▶ EXERCISE REQUIREMENTS
State, as one number, how many lines in these records hold "zero".

(Saved entries)
/-- One tick of the running sequence of surface f, with this tick's sample and the one before (Table 5.4, R158). The tick of
its start gives the first drive code and looks at no crossing. An S-curve counts by the highest SUM seen on its way to the
crossing; a coasting loop is driven with 0, and a landing track jump with LOOP_OPEN.DRIVE. DEDUCED: log 82. -/
def jumpTick (p : PosIx) (f : Fin 8) (s : State) : State :=
  match (s.surfAt p f).jump with
  | none => s
  | some j =>
    let a := (s.surfAt p f).prev
    let b := (s.surfAt p f).last
    let put := fun (j : Jump) (s : State) => s.updSurf p f fun x => { x with jump := some j }
    if !j.begun then put { j with begun := true } s else
    let cross := rising a.fe b.fe || falling a.fe b.fe
    let peak := max j.peak b.sum
    let seen := b.sum ≥ s.rd (R.jmpTmoSumMin p f) && cross
    let s := s.bump (R.jmpStatElapsed p f) 1
    let j1 := { j with ticks := j.ticks + 1, peak := if cross then 0 else peak }
    match j.phase with
    | .sweep =>
      if cross && peak ≥ s.rd (R.jmpTmoSumMin p f) then
        (jumpEnd p f 1 (enterMode p (focusOf f) loopClosed (s.bump (R.jmpStatCross p f) 1))).updSurf p f fun x => { x with layer := 0 }
      else
        let fin := s.rdI (R.jmpSweepEnd p f)
        let rate : Int := s.rd (R.jmpSweepRate p f)
        if j.drive == fin then jumpEnd p f 2 (focusPark p f s)
        else put { j1 with drive := if j.drive < fin then min fin (j.drive + rate) else max fin (j.drive - rate) } s
    | .kick =>
      let j2 := if j1.ticks ≥ s.rd (R.jmpCfgKickT p f) then { j1 with phase := .coast, ticks := 0, drive := 0 } else j1
      if j.kind == 2 && (if j.inward then rising a.te b.te else falling a.te b.te) then
        let s := s.bump (R.jmpStatCross p f) 1
        if j.left ≤ 1 then put { j with phase := .brake, ticks := 0, left := 0, drive := -(kickOf s p f j.inward) } s
        else put { j2 with left := j.left - 1 } s
      else put j2 s
    | .coast =>
      if j.kind == 1 then
        if seen then put { j with phase := .brake, ticks := 0, drive := -(kickOf s p f j.inward) }
          (s.bump (R.jmpStatCross p f) 1)
        else if j1.ticks ≥ s.rd (R.jmpCfgKickT p f) + 4 * s.rd (R.jmpCfgBrakeT p f) then jumpEnd p f 3 (focusPark p f s)
        else put j1 s
      else if (if j.inward then rising a.te b.te else falling a.te b.te) then
        let s := s.bump (R.jmpStatCross p f) 1
        if j.left ≤ 1 then put { j with phase := .brake, ticks := 0, left := 0, drive := -(kickOf s p f j.inward) } s
        else put { j1 with left := j.left - 1 } s
      else put j1 s
    | .brake =>
      if j1.ticks < s.rd (R.jmpCfgBrakeT p f) then put j1 s
      else if j.kind == 2 then put { j1 with phase := .land, ticks := 0, drive := 0 } s
      else
        let s := enterMode p (tiltOf f) j.tilt (enterMode p (focusOf f) loopClosed s)
        let s := s.updSurf p f fun x => { x with layer := if j.inward then x.layer - 1 else min 15 (x.layer + 1) }
        if j.left ≤ 1 then put { j1 with kind := 3, phase := .land, ticks := 0, left := 0, sinceLand := none } s
        else
          let s := (s.wr (R.jmpStatElapsed p f) 0)
          put { j1 with phase := .kick, ticks := 0, left := j.left - 1, drive := kickOf s p f j.inward }
            (enterMode p (tiltOf f) loopHold (enterMode p (focusOf f) loopOpen s))
    | .land =>
      let land := if j.kind == 2 && j.inward then falling a.te b.te else rising a.te b.te
      if j.kind == 2 then
        if land then jumpEnd p f 1 (enterMode p (trackOf f) loopClosed s) else put j1 s
      else if !s.bit (R.carStatSettled p) then put { j1 with sinceLand := none } s
      else if land then
        match j.sinceLand with
        | some n =>
          if n + 1 ≥ s.rd (R.jmpSweepRate p f) then jumpEnd p f 1 (enterMode p (trackOf f) loopClosed s)
          else put { j1 with sinceLand := some 0 } s
        | none => put { j1 with sinceLand := some 0 } s
      else put { j1 with sinceLand := j.sinceLand.map (· + 1) } s

/-- The samples of tick k for surface f: valid ones from the slot, held ones otherwise (R154). -/
def takeSample (p : PosIx) (f : Fin 8) (s : State) : State :=
  let old := (s.surfAt p f).last
  let (new, held) : Sample × Nat :=
    match s.pos[p].srv.slot with
    | none => (old, 0xF)
    | some c =>
      let x := nth Sample.zero c.samples f
      let v := fun j => bitAt c.valid (4 * f.val + j)
      ({ fe := if v 0 then x.fe else old.fe, te := if v 1 then x.te else old.te, tlt := if v 2 then x.tlt else old.tlt,
         sum := if v 3 then x.sum else old.sum },
       (if v 0 then 0 else 1) + (if v 1 then 0 else 2) + (if v 2 then 0 else 4) + (if v 3 then 0 else 8))
  let s := s.updSurf p f fun x =>
    { x with prev := old, last := new, tltSum := x.tltSum + new.tlt, tltCount := x.tltCount + 1 }
  let s := if held == 0 then s.clrBitOf (R.srvStatHeld p) f else s.setBitOf (R.srvStatHeld p) f
  setIf (bitAt held 2) (R.loopFlagsHeld p (tiltOf f))
    (setIf (bitAt held 1) (R.loopFlagsHeld p (trackOf f)) (setIf (bitAt held 0) (R.loopFlagsHeld p (focusOf f)) s))

/-- The sample and the latched set-point a loop computes with; the tilt loop takes the mean since it last ran, halves
up (R148). -/
def loopInput (s : State) (p : PosIx) (l : Fin 24) : Int × Int :=
  let x := s.surfAt p ⟨l.val % 8, by omega⟩
  if l.val < 8 then (x.last.fe, x.spFocus)
  else if l.val < 16 then (x.last.te, x.spTrack)
  else (if x.tltCount == 0 then x.last.tlt else roundHalfUp x.tltSum x.tltCount, x.spTilt)

/-- The correct result of a run of loop l at this tick: its core, error, next drive code and flags (Table 5.3). DEDUCED: log 80. -/
def loopRun (s : State) (p : PosIx) (l : Fin 24) : LoopResult :=
  let x := s.loopAt p l
  let keep : Int → LoopResult := fun c =>
    { core := x.core, err := s.rdI (R.loopLastErr p l), code := c, satAcc := false, satInt := false, satOut := false }
  if x.mode == loopOff then { keep 0 with core := .zero }
  else if x.mode == loopHold then keep (s.rdI (R.loopLastCode p l))
  else if x.mode == loopOpen then
    let d := (jumpDrive s p l).getD (s.rdI (R.loopOpenDrive p l))
    { keep (clampOut s p l d) with core := .zero, satOut := clampOut s p l d != d }
  else if x.mode == loopFail then
    keep (if l.val < 8 then s.rdI (R.loopOpenPark p l) else if l.val < 16 then 0 else s.rdI (R.loopLastCode p l))
  else
    let (smp, sp) := loopInput s p l
    loopCompute (loopParams s p l) x.core smp sp

/-- A loop that agreed takes its result (R162, R163). -/
def loopAccept (p : PosIx) (l : Fin 24) (r : LoopResult) (s : State) : State :=
  let s := setIf r.satOut (R.loopFlagsSatOut p l)
    (setIf r.satInt (R.loopFlagsSatInt p l) (setIf r.satAcc (R.loopFlagsSatAcc p l) s))
  ((s.wrI (R.loopLastErr p l) r.err).wrI (R.loopIntInteg p l) r.core.integ).updLoop p l fun x =>
    { x with core := r.core, check := r.core, next := r.code, disagree := 0, mismatched := false }

/-- The first free spare lane of the shared array (R163). DEDUCED: log 96. -/
def freeSpare (s : State) : Option (Fin 2) :=
  if s.spares[0] == .free then some 0 else if s.spares[1] == .free then some 1 else none

/-- A free spare joins position p (R163, R164). -/
def joinSpare (p : PosIx) (s : State) : State :=
  match s.pos[p].srv.spare, freeSpare s with
  | none, some i =>
    ({ (s.updSrv p fun v => { v with spare := some i, votes := 0 }) with spares := s.spares.set i (.joined p) }.set1
      (R.srvStatSpare p)).set1 (R.srvLaneSpare p)
  | _, _ => s

/-- The joined spare no longer takes part: the registers and the engine's own record. -/
def spareOut (p : PosIx) (s : State) : State :=
  ((s.updSrv p fun v => { v with spare := none, votes := 0 }).clr1 (R.srvStatSpare p)).clr1 (R.srvLaneSpare p)

/-- A fence is logged (R164); the spec gives it no reason code. -/
def logFence (p : PosIx) (lane : Nat) (s : State) : State :=
  s.log Config.fenceReason.toNat (srcSrv p) p 0 lane

/-- A loop disagrees at this tick (R163): the code applied now stays, mismatch snuff rises, MISM counts, the loop
goes back to its checkpoint; without a spare the fourth disagreement in a row fails the servo (R165). DEDUCED: log 81. -/
def loopDisagree (p : PosIx) (l : Fin 24) (voted : Bool) (s : State) : State :=
  let n := (s.loopAt p l).disagree + 1
  let s := raiseSnuff p 4 (((s.set1 (R.loopFlagsMism p l)).bump (R.srvMismCount p) 1).wr (R.srvMismLoop p) l)
  let s := s.updLoop p l fun x =>
    { x with core := x.check, next := s.rdI (R.loopLastCode p l), disagree := n, mismatched := true }
  let s := if inJump s p l then jumpAbortNow p ⟨l.val % 8, by omega⟩ s else s
  let s := if voted || (s.pos[p].srv.spare.isNone && (freeSpare s).isNone && n ≥ 4) then
    s.updSrv p fun v => { v with failDue := true } else s
  if voted then s else joinSpare p s

/-- The loops due at tick k (R143). -/
def loopDue (k : Nat) (l : Fin 24) : Bool := l.val < 16 || k % 16 == 2 * (l.val - 16) % 16

/-- A strike of the lane in a place (R164): the places are A, B and the spare. DEDUCED: log 81. -/
def strike (p : PosIx) (place : Nat) (k : Nat) (s : State) : State :=
  let keep := fun (t : List Nat) => (k :: t).filter fun x => k < x + 65536
  s.updSrv p fun v => match place with
    | 0 => { v with strikeA := keep v.strikeA }
    | 1 => { v with strikeB := keep v.strikeB }
    | _ => { v with strikeS := keep v.strikeS }

/-- The strike counts shown in SRV_LANE. -/
def showStrikes (p : PosIx) (s : State) : State :=
  let v := s.pos[p].srv
  ((s.wr (R.srvLaneStrikeA p) v.strikeA.length).wr (R.srvLaneStrikeB p) v.strikeB.length).wr
    (R.srvLaneStrikeS p) v.strikeS.length

/-- Fences after two strikes (R164): a fenced working lane is replaced by the spare, a fenced spare is released and
the other spare joins if it is free. DEDUCED: log 81. -/
def fenceLanes (p : PosIx) (s : State) : State :=
  match s.pos[p].srv.spare with
  | none => s
  | some i =>
    let v := s.pos[p].srv
    if v.strikeS.length ≥ 2 then
      let s := spareOut p (logFence p 2 { s with spares := s.spares.set i .fenced })
      showStrikes p (joinSpare p (s.updSrv p fun v => { v with strikeS := [] }))
    else if v.strikeA.length ≥ 2 || v.strikeB.length ≥ 2 then
      let inB := !(v.strikeA.length ≥ 2)
      let s := { s with spares := s.spares.map fun x => if x == SpareLane.working p inB then SpareLane.fenced else x }
      let s := logFence p (if inB then 1 else 0)
        (s.set1 (if inB then R.srvLaneFenceB p else R.srvLaneFenceA p))
      let s := spareOut p { s with spares := s.spares.set i (.working p inB) }
      showStrikes p (s.updSrv p fun v =>
        if inB then { v with strikeB := v.strikeS, strikeS := [] } else { v with strikeA := v.strikeS, strikeS := [] })
    else s

/-- The one lane of a vote that dissents: 0 A, 1 B, 2 the spare (R164). -/
def loneLane (wrong : Bool × Bool × Bool) : Option Nat :=
  match wrong with
  | (true, false, false) => some 0
  | (false, true, false) => some 1
  | (false, false, true) => some 2
  | _ => none

/-- The strikes of tick k: one for each lane that dissents on any loop due (R164). -/
def strikeTick (p : PosIx) (k : Nat) (wrong : Nat → Bool × Bool × Bool) (s : State) : State :=
  s.forEach [0, 1, 2] fun place s =>
    if allLoops.any fun l => loopDue k l && loneLane (wrong l) == some place then strike p place k s else s

/-- Loop l runs at tick k on the lanes taking part, the spare among them where it joined before this tick. `wrong` says
which lanes gave another result than the right one; two wrong lanes are taken to differ from each other too (R163 to
R165). -/
def loopTick (p : PosIx) (k : Nat) (joined : Bool) (wrong : Bool × Bool × Bool) (l : Fin 24)
    (s : State) : State :=
  if !loopDue k l then s else
  let s := s.wrI (R.loopGainaApplied p l) (gainStep (s.rdI (R.loopGainaApplied p l)) (s.rdI (R.loopGainGain p l)))
  let r := loopRun s p l
  let (a, b, c) := wrong
  let s :=
    if joined then
      if !(a || b || c) || (loneLane wrong).isSome then loopAccept p l r s else loopDisagree p l true s
    else if a || b then loopDisagree p l false s
    else loopAccept p l r s
  if l.val < 16 then s
  else s.updSurf p ⟨l.val % 8, by omega⟩ fun x => { x with tltSum := 0, tltCount := 0 }

/-- Period and periods of the injection (Table 8.12). -/
def injPeriod (s : State) : Nat := max 8 (s.rd R.calInjpPeriod)
def injNper (s : State) : Nat := max 1 (s.rd R.calInjpNper)

/-- The drive code of a loop with the injection added, within the loop's output limits (R225). DEDUCED: log 80. -/
def injected (s : State) (p : PosIx) (l : Fin 24) (code : Int) : Int :=
  if s.bit R.calInjEn && s.rd R.calInjPos == p.val && s.rd R.calInjLoop == l.val then
    clampOut s p l (code + Config.sinTimes (s.rd R.calInjAmp) s.cal.tick (injPeriod s))
  else code

/-- Sums of the injection after the loops of a tick have run, and its end when a write gate has opened (R225). DEDUCED: log 91. -/
def injectTick (p : PosIx) (s : State) : State :=
  if !(s.bit R.calInjEn && s.rd R.calInjPos == p.val) then s
  else if s.cal.abortDue then
    { (s.clr1 R.calInjEn).set1 R.calInjsAborted with cal := { s.cal with abortDue := false } }
  else if s.rd R.calInjsCount ≥ injNper s then s
  else
    let l : Fin 24 := ⟨s.rd R.calInjLoop % 24, by omega⟩
    let k := s.cal.tick
    let n := injPeriod s
    let e := s.rdI (R.loopLastErr p l)
    let u := (s.loopAt p l).next
    let add := fun (f : Fld) (x : Int) (s : State) => s.wrI f (s.rdI f + x)
    let s := add R.calInjeEi (Config.sinTimes e k n) (add R.calInjeEq (Config.cosTimes e k n)
      (add R.calInjuUi (Config.sinTimes u k n) (add R.calInjuUq (Config.cosTimes u k n) s)))
    let s := if (k + 1) % n = 0 then s.bump R.calInjsCount 1 else s
    { s with cal := { s.cal with tick := k + 1 } }

/-- The bank and a waiting gain copy of loop l take effect at the boundary, whether or not the loops run (R149, R150). -/
def loopLatch (p : PosIx) (l : Fin 24) (s : State) : State :=
  let s := s.updLoop p l fun x => { x with bank := s.rd (R.loopCtrlBank p l) }
  if (s.loopAt p l).gainNow then
    (s.wr (R.loopGainaApplied p l) (s.rd (R.loopGainGain p l))).updLoop p l fun x => { x with gainNow := false }
  else s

▶ WORKED SOLUTION
3